I'd argue that for data storage purposes, you'd like to have a low metadata to information ratio. In the examples the author gives this seems to be the main problem, with way more characters being used for markup than for content.
Compare that to JSON or TOML, which are more human-friendly and waste fewer bytes on structure to convey the same information. When used for data storage, two XML files of the same schema describing two completely different objects are likely to share a large amount of content, which is wasteful and gets in the way.
For storage of structured data (and probably even for loosely coupled RPC) you want format that is efficient and schema-oblivious. The bad choice 15 years ago was XML, bad choice today is JSON (the parsing overhead is not negligible) or ProtoBufs (not schema-oblivious). Various binary formats with JSON-like object model seems like the way to go (my choice is CBOR).

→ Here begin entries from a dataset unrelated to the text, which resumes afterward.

-- ==== Sys2Proof/Machine/Reset.lean ====
section
/-! DEFINITION. Reset triggers, the quiesce, and what each kind of reset keeps (05_cast_on_and_reset.md R98–R115, R536, R541–R548). -/

namespace Sys2Proof.Machine

open Sys2Proof

/-- Change the reset unit. -/
def modRst (f : ResetUnit → ResetUnit) (s : State) : State := { s with rst := f s.rst }

/-! ### What is lost -/

/-- Configuration space at its defaults (R99). -/
def configReset (s : State) : State :=
  { s with hl := { s.hl with bme := false, bmeArmed := false, d3hot := false, mse := true, funcMask := false } }

/-- What a PERST# reset and an FLR drop beyond a warm reset (R99, R464, R536): the queue pairs with their commands, the fault ring, the
log mirror, and the registers that return to their reset values. The device never writes through them again. -/
def dropHost (s : State) : State :=
  { s with
    mb := {}
    hl := { up := s.hl.up, width := s.hl.width, rate := s.hl.rate, flit := s.hl.flit, cxl := s.hl.cxl, cxlAtCastOn := s.hl.cxlAtCastOn
            violCount := s.hl.violCount, apRefused := s.hl.apRefused }
    er := { s.er with mask := 0, mirrorEn := false, mirrorBase := 0 }
    ram := { s.ram with memSel := 0 }
    sq := { s.sq with sel := 0 }
    tx := { s.tx with ringSet := false, ringBase := 0, frHead := 0, frTail := 0, frPhase := true, frCount := 0 }
    fw := { s.fw with applying := s.fw.applying.map (fun a => { a with owner := none }) }
    stp := { s.stp with live := s.stp.live.map (fun x => { x with closer := none }) } }

/-- The link goes down with PERST# (R99). -/
def linkDrop (s : State) : State := { s with hl := { s.hl with up := false, width := 0, rate := 0, flit := false, cxl := false } }

/-! ### Cold reset (R98, R99, R108) -/

/-- The drives' contents, which no reset of the module touches. -/
def driveOnly (d : Drive) : Drive := { data := d.data }

/-- The state a cold reset leaves: module flash, the drives with their step records, host memory, the pins, and nothing else (R99,
R108, R541). -/
def coldState (kind : ResetKind) (phase : Phase) (s : State) : State :=
  let watched (m : Fin 88) (p : PowerUnit) : PowerUnit :=
    { p with monitors := vmod p.monitors m (fun x => { x with value := s.pm.monitors[m].value }) }
  { (default0 : State) with
    pending := s.pending, out := s.out, freeCtr := s.freeCtr, host := s.host, hostBad := s.hostBad
    pins := s.pins
    res := { drives := s.res.drives.map driveOnly }
    stp := { durable := s.stp.durable }
    fw := { banks := s.fw.banks, running := s.fw.running, slots := s.fw.slots, tags := s.fw.tags, tagCounts := s.fw.tagCounts }
    pm := watched 46 (watched 47 { brake := s.pins.pwrBrake })
    rst := { phase := phase, lastReset := kind
             report := { durableValid := granted 3 s, escalated := decide (kind = .escalated) } } }
where
  /-- every field at the value of a power-on reset -/
  default0 : State := {}

/-- A cold reset of the powered module (R547, R548): the trip latch clears. -/
def coldReset (kind : ResetKind) (s : State) : State :=
  let s := coldState kind .pinWait s
  { s with pins := { s.pins with thermTrip := false } }

/-- Power good is lost (R541, R544): everything but module flash goes; the trip latch holds with the auxiliary input (R548). -/
def powerOff (s : State) : State :=
  let s := coldState .powerOn .off s
  { s with pins := { s.pins with mainValid := false, powerGood := false } }

/-- Row POWER_GOOD (R89 S0, R540, R542): both inputs are valid, and neither monitor 46 nor 47 stands at its trip threshold. Whether
FLASH_TIER was granted before the power went is what R108 asks. -/
def powerGood (s : State) : State :=
  let hot (m : Fin 88) : Bool := decide (tripThreshold m.val ≤ (s.pm.monitors[m]).value.toInt)
  if s.rst.phase ≠ .off ∨ hot 46 ∨ hot 47 then s
  else
    let before := s.rst.report.durableValid
    let s := modRst (fun r => { r with report := { r.report with durableValid := before } }) (coldReset .powerOn s)
    { s with pins := { s.pins with mainValid := true, auxValid := true, powerGood := true } }

/-- Row INPUT_VOLTAGE_EXCURSION, with the main input in mV (R541). -/
def inputExcursion (mv : BitVec 32) (s : State) : State :=
  if s.rst.phase ≠ .off ∧ (mv.toNat < 38000 ∨ 62000 < mv.toNat) then powerOff s else s

/-- Row RAIL_EXCURSION, with the voltage monitor 2–23 and its rail in mV (R544). -/
def railExcursion (i : Fin 24) (mv : BitVec 32) (s : State) : State :=
  if s.rst.phase ≠ .off ∧ 2 ≤ i.val ∧ railOutside i.val s.pm.speedBin.toNat 2 mv.toNat = true then powerOff s else s

/-- Row AUX_INPUT_REMOVED (R548): the trip latch and its driver lose power. -/
def auxRemoved (s : State) : State := { s with pins := { s.pins with auxValid := false, thermTrip := false } }

/-! ### Triggers (R98, R100, R547) -/

/-- A cold bring-up is in progress. -/
def coldBusy (s : State) : Bool :=
  !s.rst.warm && !s.rst.held && (decide (s.rst.phase = .pinWait) || (decide (s.rst.phase = .up) && !s.rst.ready))

/-- A reset of any kind is in progress. -/
def resetBusy (s : State) : Bool :=
  decide (s.rst.phase = .quiesce) || decide (s.rst.phase = .pinWait) || (decide (s.rst.phase = .up) && !s.rst.ready)

/-- A cold trigger: it merges into a cold reset in progress, and replaces a narrower one (R98). -/
def coldTrigger (kind : ResetKind) (s : State) : State :=
  if s.rst.phase = .off ∨ coldBusy s = true then s else coldReset kind s

/-- The quiesce begins (R100): no new command is taken. -/
def quiesceStart (kind : ResetKind) (s : State) : State :=
  modRst (fun r => { r with ready := false, phase := .quiesce, lastReset := kind, warm := true, warmAsked := none,
                            report := { durableValid := granted 3 s } }) s

/-- A warm trigger or FLR (R98, R475): not acted on without power, in a held stage or while THERM_TRIP# is latched; merged into a reset in
progress, of which LAST_RESET keeps the cause. `drop`: it drops the queue pairs and the fault ring. -/
def warmTrigger (kind : ResetKind) (drop : Bool) (s : State) : State :=
  if s.rst.phase = .off ∨ s.rst.held = true ∨ s.pins.thermTrip = true then s
  else
    let s' := if drop && !coldBusy s then dropHost s else s
    if resetBusy s then s' else quiesceStart kind { s' with mb := { s'.mb with negotiated := s.mb.negotiated, features := s.mb.features } }

/-- Row MOD_RESET_ASSERT: low for 10 µs (R547). -/
def modResetAssert (s : State) : State := coldTrigger .modReset { s with pins := { s.pins with modReset := true } }

/-- Row MOD_RESET_DEASSERT (R548). -/
def modResetDeassert (s : State) : State := { s with pins := { s.pins with modReset := false } }

/-- Row WARM_RESET_ASSERT: low for 1 µs (R547). -/
def warmResetAssert (s : State) : State := warmTrigger .warmPin false { s with pins := { s.pins with warmReset := true } }

/-- Row WARM_RESET_DEASSERT (R548). -/
def warmResetDeassert (s : State) : State := { s with pins := { s.pins with warmReset := false } }

/-- Row PERST_ASSERT: the link and configuration space are reset, and a warm reset drops the queue pairs (R99). -/
def perstAssert (s : State) : State :=
  warmTrigger .perst true (configReset (linkDrop { s with pins := { s.pins with perst := true } }))

/-- The link begins to train: from stage S1 on with PERST# high (R91). -/
def linkStart (s : State) : State :=
  if s.rst.phase = .up ∧ s.pins.perst = false ∧ s.hl.up = false then emit .linkTraining s else s

/-- Row PERST_DEASSERT (R91). -/
def perstDeassert (s : State) : State := linkStart { s with pins := { s.pins with perst := false } }

/-- Row FLR (R99, R101): it arrives over the link. -/
def flrReset (s : State) : State := if s.hl.up then warmTrigger .flr true (configReset s) else s

/-! ### The end of the quiesce (R99–R104, R109, R114) -/

/-- Every fault-in ends: its frame is free and the block stays on its home (R109). -/
def cancelFaultIns (s : State) : State :=
  let s := s.res.faultIns.foldl (fun s x =>
    let s := match x.frame with
      | some f => modRes (fun r => { r with used := kvErase r.used f }) s
      | none => s
    blockMod x.table x.blk (fun d => { d with busy := false, frame := 0 }) s) s
  modRes (fun r => { r with faultIns := [] }) s

/-- Every write-back ends and its block stays resident and dirty (R109, R223); outstanding NVMe commands are abandoned (R100), and
NPERST# goes low (R554). -/
def cancelTransfers (s : State) : State :=
  let s := s.res.writeBacks.foldl (fun s w => wbCancel w.table w.blk s) (cancelFaultIns s)
  modRes (fun r => { r with drives := r.drives.map (fun d => { d with cmds := [], nperst := true }) }) s

/-- The pool updates a reset interrupts: an INVAL_RANGE that has its acknowledgements, an AS_DESTROY whose frames were being withdrawn
(R562). -/
def owedUpdate (i : Inval) : Option (Nat × Nat × Nat) :=
  if i.destroy then some (i.tag, 0, 2 ^ 52) else if i.waiting = 0 then some (i.tag, i.base, i.len) else none

/-- The Translation Hub after a warm reset (R109, R248, R536, R562). -/
def txReset (s : State) : State :=
  modTx (fun x => { x with
    faults := [], replayed := [], streams := [], cache := [], invals := [], owed := x.owed ++ x.invals.filterMap owedUpdate
    nextFault := 1, frAge := 0, ackExpected := 0, ackReceived := 0 }) s

/-- Every launch ends ABANDONED with the threads it lost (R103). -/
def endLaunches (s : State) : State :=
  let lives (l : Launch) : Nat := (s.th.threads.filter (fun t => t.2.launch == l.id && t.2.hold != .ended)).length
  let n := (s.th.launches.map lives).sum
  let s := s.th.launches.foldl (fun s l =>
    modCmd (Fin.ofNat 64 l.qp) l.cid (fun c => { c with r0 := BitVec.ofNat 64 (l.lost + lives l) }) s) s
  let k := s.th.launches.length
  modRst (fun r => { r with report := { r.report with launches := k, threads := n } })
    (modTh (fun t => { t with threads := [], launches := [], copies := [], claims := [], pools := [] }) s)

/-- What the tiles hold beside the threads is lost: operations, staging, accumulators, hot sets and the tiles' copies (R99, R413). -/
def endTiles (s : State) : State :=
  let s := modPurl (fun p => { p with ops := [] }) { s with tl := {} }
  modTbl (fun x => { x with hotSets := [], refreshing := [], replicas := x.replicas.map (fun r => { r with tiles := 0 }) }) s

/-- Steps, window and confirms across the reset (R77, R104, R106). -/
def stepsReset (held : Nat) (s : State) : State :=
  let ab := s.stp.window.any (fun w => w.state == .opened)
  let s := modStp (fun x => { x with
    lastAbandoned := match x.window with
      | some w => if w.state = .opened then some w.step else if w.state = .validating then none else x.lastAbandoned
      | none => x.lastAbandoned
    window := x.window.map (fun w =>
      if w.state = .opened then { w with state := .abandoned, frogged := held }
      else if w.state = .validating then { w with state := .closed } else w)
    heldConfirm := none, validating := none
    live := x.live.map (fun y => { y with flipReady := true }) }) s
  { s with ram := { s.ram with slot := none, windowOpen := false, repairs := [] }
           gg := { cfg := s.gg.cfg }
           rst := { s.rst with report := { s.rst.report with specAbandoned := ab } } }

/-- The fabric across the reset (R99, R114): every port is down, what had arrived and was not answered is discarded, and the ledgers
count what survives. -/
def fabricReset (s : State) : State :=
  let s := (List.finRange 9).foldl (fun s p => dropArrivals p s) s
  let s := (s.fab.gets.filter (fun g => g.result.isNone)).foldl (fun s g => modCount g.dest (fun c => { c with gets := c.gets - 1 }) s) s
  let s := modPurl (fun q => { q with store := q.store.map (fun r => if r.wait = .lag then { r with wait := .answer } else r) }) s
  modFab (fun f => { f with
    gets := [], services := [], loads := [], links := [], routes := []
    ports := f.ports.map (fun x => { x.cleared with
      state := if x.enabled then .down else .disabled, plies := 0, peer := 0, rtt := 0, delay := 0, waiters := [], periods := 0, inSecond := 0 }) }) s

/-- A queue pair across a warm reset: only a disable of queue pair 0 goes on being stopped (R99, R102). -/
def QueuePair.survive (q : QueuePair) : QueuePair :=
  match q.stop with
  | some (some _) => { q with stop := none }
  | _ => q

/-- The mailbox keeps its queue pairs and their commands (R99, R102); a QP_DELETE under way ends with its command, a disable of queue pair 0
goes on. -/
def mailboxReset (s : State) : State :=
  let s := { s with mb := { s.mb with
    negotiated := false, features := 0, qps := s.mb.qps.map QueuePair.survive } }
  { s with hl := { s.hl with low := [], latch := [] } }

/-- A trial that a reset ends counts as failed (R520 step 1, R521); at FALLBACKS 2 the device restarts in ROM recovery mode. -/
def trialReset (s : State) : State :=
  let s := if inTrial s then
      let s := trialFail s
      if 2 ≤ (runBank s).fallbacks then modRst (fun r => { r with recovery := true }) s else s
    else s
  modFw (fun f => { f with chainUp := 0xFF, chainMask := 0 }) s

/-- The quiesce drains the tiles' Purls: local updates are applied or parked, remote ones go to the retransmit store (R100). -/
def quiesceDrain (s : State) : State :=
  (List.range 16).foldl (fun s t => drainPurl t s) { s with tl := { s.tl with hooks := [], retained := [] } }

/-- Row QUIESCE_COMPLETE after `ns`: the quiesce has ended once every accepted update is applied, parked or in the retransmit store
(R100); the reset then takes what it takes (R99). -/
def quiesceComplete (ns : W32) (s : State) : State :=
  if s.rst.phase ≠ .quiesce then s
  else
    let held := (s.tl.hooks.filter (fun x => x.spec)).length
    let d := quiesceDrain s
    if !d.pu.slots.isEmpty then s
    else
      let gone := sqDiscards d
      let s := sqFlushAll (mailboxReset (trialReset (fabricReset (stepsReset held (txReset (cancelTransfers (endTiles (endLaunches d))))))))
      let s := powerReset false s
      let s := { s with
        er := { s.er with fatal := false, fatalSeq := 0, fatalCause := 0, todo := [] }
        ty := { s.ty with check := none }
        sb := { s.sb with spdm := .initial } }
      modRst (fun r => { r with
        phase := .pinWait, bound := false, closePending := false, recountDone := false, hostOn := false, degraded := false, failCode := 0
        bindOff := none, resumeAt := 0
        report := { r.report with requeued := s.pu.store.length, discarded := gone, quiesceNs := ns.toNat } }) s

/-- Row QUIESCE_TIMEOUT: the quiesce has not ended within 1 ms; it is logged, and the reset completes as a cold reset (R100). -/
def quiesceTimeout (ns : W32) (s : State) : State :=
  if s.rst.phase ≠ .quiesce then s
  else coldReset .escalated (logErr .fatal 0x67 .device 0 0 ns.toNat s)

/-- Row TRIAL_WINDOW_EXPIRY (R520): the trial has failed and a warm reset restores the previous image; the entry follows after READY. -/
def trialExpiry (s : State) : State :=
  if running s && inTrial s then
    let b := s.fw.running
    let v := (runBank s).version
    let s := trialFail s
    let s := modFw (fun f => { f with fallback := some (b.val, v) }) s
    let s := if 2 ≤ (runBank s).fallbacks then modRst (fun r => { r with recovery := true }) s else s
    quiesceStart .warmCmd s
  else s

end Sys2Proof.Machine
end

And then there is the EU-wide absurdity of WhateverAdES, which invariably leads to onion-like layers of XML in ASN.1 encoded as base64 in XML wrapped in CMS DER encoded message...
I beg to differ. For a start, XML compresses well and besides, storage is monster cheap these days. XML is a better storage format because it documents what the data is (a title, a reference etc) as well as the data itself.

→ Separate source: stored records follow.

-- ==== Sys2Proof/Machine/RegisterRows.lean ====
section
/-! DEFINITION. Registers, the BAR2 aperture and the host link (06, 26). One meaning per row. -/

namespace Sys2Proof.Machine

open Sys2Proof

/-- MB_SQ_TAIL: A submission doorbell write publishes commands to the mailbox engine. (R144) -/
def execMbSqTail (qp : Fin 64) (v : W32) (s : State) : Host.Outcome State Fault Refusal := act (barWrite (0x20000 + 8 * qp.val) 4 v.toNat) s

/-- MB_CQ_HEAD: A completion doorbell write releases completion entries and lets waiting completions post. (R144) -/
def execMbCqHead (qp : Fin 64) (v : W32) (s : State) : Host.Outcome State Fault Refusal := act (barWrite (0x20004 + 8 * qp.val) 4 v.toNat) s

/-- QP0_ENABLE: Writing EN from 0 to 1 latches and checks queue pair 0's rings and enables it. (R143) -/
def execQp0Enable (v : W64) (s : State) : Host.Outcome State Fault Refusal := act (barWrite 0x10008 8 (v ||| 1).toNat) s

/-- QP0_DISABLE: Writing EN 0 disables queue pair 0 as a deletion does. (R163) -/
def execQp0Disable (v : W64) (s : State) : Host.Outcome State Fault Refusal := act (barWrite 0x10008 8 (v &&& ~~~ 3).toNat) s

/-- REINIT: Writing REINIT re-initialises a disabled or quarantined queue pair 0. (R164) -/
def execReinit (v : W64) (s : State) : Host.Outcome State Fault Refusal := act (barWrite 0x10008 8 (v ||| 2).toNat) s

/-- HL_AP_SLICE: A write sets an aperture slice's tag, base, class and rights for later BAR2 requests. (R129) -/
def execHlApSlice (k : Fin 8) (part : RegPart) (v : W64) (s : State) : Host.Outcome State Fault Refusal :=
  act (partWrite (0x100 + 8 * k.val) part v) s

/-- HL_VIOL_COUNT: A read returns and clears the count of host-side violations. (R531) -/
def execHlViolCount (s : State) : Host.Outcome State Fault Refusal := act (barRead 0x8 4) s

/-- HL_AP_REFUSED: A read returns and clears the count of refused BAR2 accesses. (R531) -/
def execHlApRefused (s : State) : Host.Outcome State Fault Refusal := act (barRead 0xC 4) s

/-- SQ_SEL: A write selects the stitch-queue instance shown by the SQ_ window. (R64) -/
def execSqSel (v : W32) (s : State) : Host.Outcome State Fault Refusal := act (barWrite 0xA0000 4 v.toNat) s

/-- SQ_INFO: A read returns the selected instance's state and clears HIGH_WATER. (R64) -/
def execSqInfo (part : RegPart) (s : State) : Host.Outcome State Fault Refusal := act (partRead 0xA0008 part) s

/-- SQ_COUNT: A read returns and clears the selected instance's four counters together. (R65) -/
def execSqCount (part : RegPart) (s : State) : Host.Outcome State Fault Refusal := act (partRead 0xA0010 part) s

/-- ER_SUMMARY: A write of ones clears class pending bits. (R465) -/
def execErSummary (v : W32) (s : State) : Host.Outcome State Fault Refusal := act (barWrite 0x40000 4 v.toNat) s

/-- ER_COUNT: A read returns and clears the occurrence count of one error class. (R465) -/
def execErCount (k : Fin 5) (s : State) : Host.Outcome State Fault Refusal := act (barRead (0x40020 + 4 * k.val) 4) s

/-- ER_MEM_SEL: A write selects the memory cell and stack for the ER_MEM registers. (R277) -/
def execErMemSel (v : W32) (s : State) : Host.Outcome State Fault Refusal := act (barWrite 0x40100 4 v.toNat) s

/-- ER_MEM_COUNT: A read returns and clears the selected cell's error counts. (R277) -/
def execErMemCount (part : RegPart) (s : State) : Host.Outcome State Fault Refusal := act (partRead 0x40108 part) s

/-- ER_MEM_STACK: A read returns and clears the selected stack's error totals. (R277) -/
def execErMemStack (part : RegPart) (s : State) : Host.Outcome State Fault Refusal := act (partRead 0x40110 part) s

/-- ER_MEM_POISON: A read returns poison and parking counts and clears REPAIRED. (R277) -/
def execErMemPoison (part : RegPart) (s : State) : Host.Outcome State Fault Refusal := act (partRead 0x40118 part) s

/-- PM_EVENT: A write of ones clears power event bits. (R490) -/
def execPmEvent (v : W32) (s : State) : Host.Outcome State Fault Refusal := act (barWrite 0x50008 4 v.toNat) s

/-- PM_THROTTLE_US: A read returns and clears the microseconds spent throttled. (R490) -/
def execPmThrottleUs (s : State) : Host.Outcome State Fault Refusal := act (barRead 0x50018 4) s

/-- TY_ALARM: A write of one clears the dropped-stitch ALARM bit. (R457) -/
def execTyAlarm (part : RegPart) (v : W64) (s : State) : Host.Outcome State Fault Refusal := act (partWrite 0x80000 part v) s

/-- TX_FR_HEAD: A write releases fault-ring slots before the new head. (R249) -/
def execTxFrHead (v : W32) (s : State) : Host.Outcome State Fault Refusal := act (barWrite 0x90000 4 v.toNat) s

/-- GG_BEAT: A read returns the beat count and latches the phase of the same instant. (R534) -/
def execGgBeat (part : RegPart) (s : State) : Host.Outcome State Fault Refusal := act (partRead 0x30008 part) s

/-- GG_PHASE: A read returns the latched phase and releases the latch, or the current phase. (R534) -/
def execGgPhase (s : State) : Host.Outcome State Fault Refusal := act (barRead 0x30010 4) s

/-- MSIX_UNMASK: Clearing a vector or function mask sends one message for each pending vector. (R136) -/
def execMsixUnmask (v : Option (Fin 128)) (s : State) : Host.Outcome State Fault Refusal := act (unmask v) s

/-- REGISTER_WRITE: A write to a BAR0 register with no behaviour of its own updates its fields by access code. (R8) -/
def execRegisterWrite (off : BitVec 24) (size : Fin 9) (v : W64) (s : State) : Host.Outcome State Fault Refusal :=
  act (barWrite off.toNat size.val v.toNat) s

/-- BAR2_READ: A host read through an aperture slice is translated and served or refused. (R128) -/
def execBar2Read (off : BitVec 36) (len : BitVec 16) (ecc : Ecc) (s : State) : Host.Outcome State Fault Refusal :=
  act (bar2Read off.toNat len.toNat ecc) s

/-- BAR2_WRITE: A host store through an aperture slice is translated and written or dropped. (R131) -/
def execBar2Write (off : BitVec 36) (data : List (Option Byte)) (s : State) : Host.Outcome State Fault Refusal :=
  act (bar2Write off.toNat data) s

/-- HOST_TLP_VIOLATION: A malformed, unsupported or unexpected TLP from the host gets its defined answer. (R138) -/
def execHostTlpViolation (kind : TlpKind) (addr : W64) (s : State) : Host.Outcome State Fault Refusal := act (tlpViolation kind addr) s

/-- D3HOT_ENTRY: Entering D3hot stops BAR answers and holds every device-initiated request. (R120) -/
def execD3hotEntry (s : State) : Host.Outcome State Fault Refusal := act d3Enter s

/-- D0_RETURN: Returning to D0 releases held requests in order and sends pending MSI-X. (R120) -/
def execD0Return (s : State) : Host.Outcome State Fault Refusal := act d0Return s

/-- BUS_MASTER_ENABLE_CLEAR: Clearing Bus Master Enable holds every device-initiated request. (R121) -/
def execBusMasterEnableClear (s : State) : Host.Outcome State Fault Refusal := act bmeClear s

/-- BUS_MASTER_ENABLE_SET: Setting Bus Master Enable releases the held requests. (R121) -/
def execBusMasterEnableSet (s : State) : Host.Outcome State Fault Refusal := act bmeSet s

/-- FLR: A function level reset runs a warm reset that drops queue pairs and resets configuration space. (R101) -/
def execFlr (s : State) : Host.Outcome State Fault Refusal := act flrReset s

/-- LINK_TRAINING_COMPLETE: The host link trains or retrains at a width and rate, logged when reduced. (R119) -/
def execLinkTrainingComplete (width : Fin 17) (rate : Fin 7) (flit cxl : Bool) (s : State) : Host.Outcome State Fault Refusal :=
  act (linkTrained width.val rate.val flit cxl) s

/-- DEVICE_READ_REFUSED: A device-initiated read ends with UR, CA or timeout and is answered by what it read. (R134) -/
def execDeviceReadRefused (what : RefusedRead) (s : State) : Host.Outcome State Fault Refusal := act (readRefused what) s

end Sys2Proof.Machine
end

XML does compress well as text or over the wire but the parsing trees can be quite large in memory and processing consumption. At least in Perl I've had enough scripts crash out due to this overhead when implementing the common/naive solution using off the shelf modules. You can get around this by choosing between DOM or SAX but I consider that a symptom of the problem, you choose XML to solve a problem and now you have another problem to solve.
I had the same problem with npm, I think, and JSON, because npm could not simply load the huge JSON file into memory. A huge anything can crash a naively written tool used to handle smaller instances.
That's true but I think XML has the edge there. It has so many features like defining new types which you wouldn't normally see in JSON. One parser we used had a ten to one ratio - 50MB of XML meant 500MB of RAM usage when using a DOM parser. And that's taking into account the textual representation of XML is already >50% bloat with the closing tags etc.
Compare that to JSON or TOML, which are more human-friendly and waste fewer bytes on structure to convey the same information. When used for data storage, two XML files of the same schema describing two completely different objects are likely to share a large amount of content, which is wasteful and gets in the way.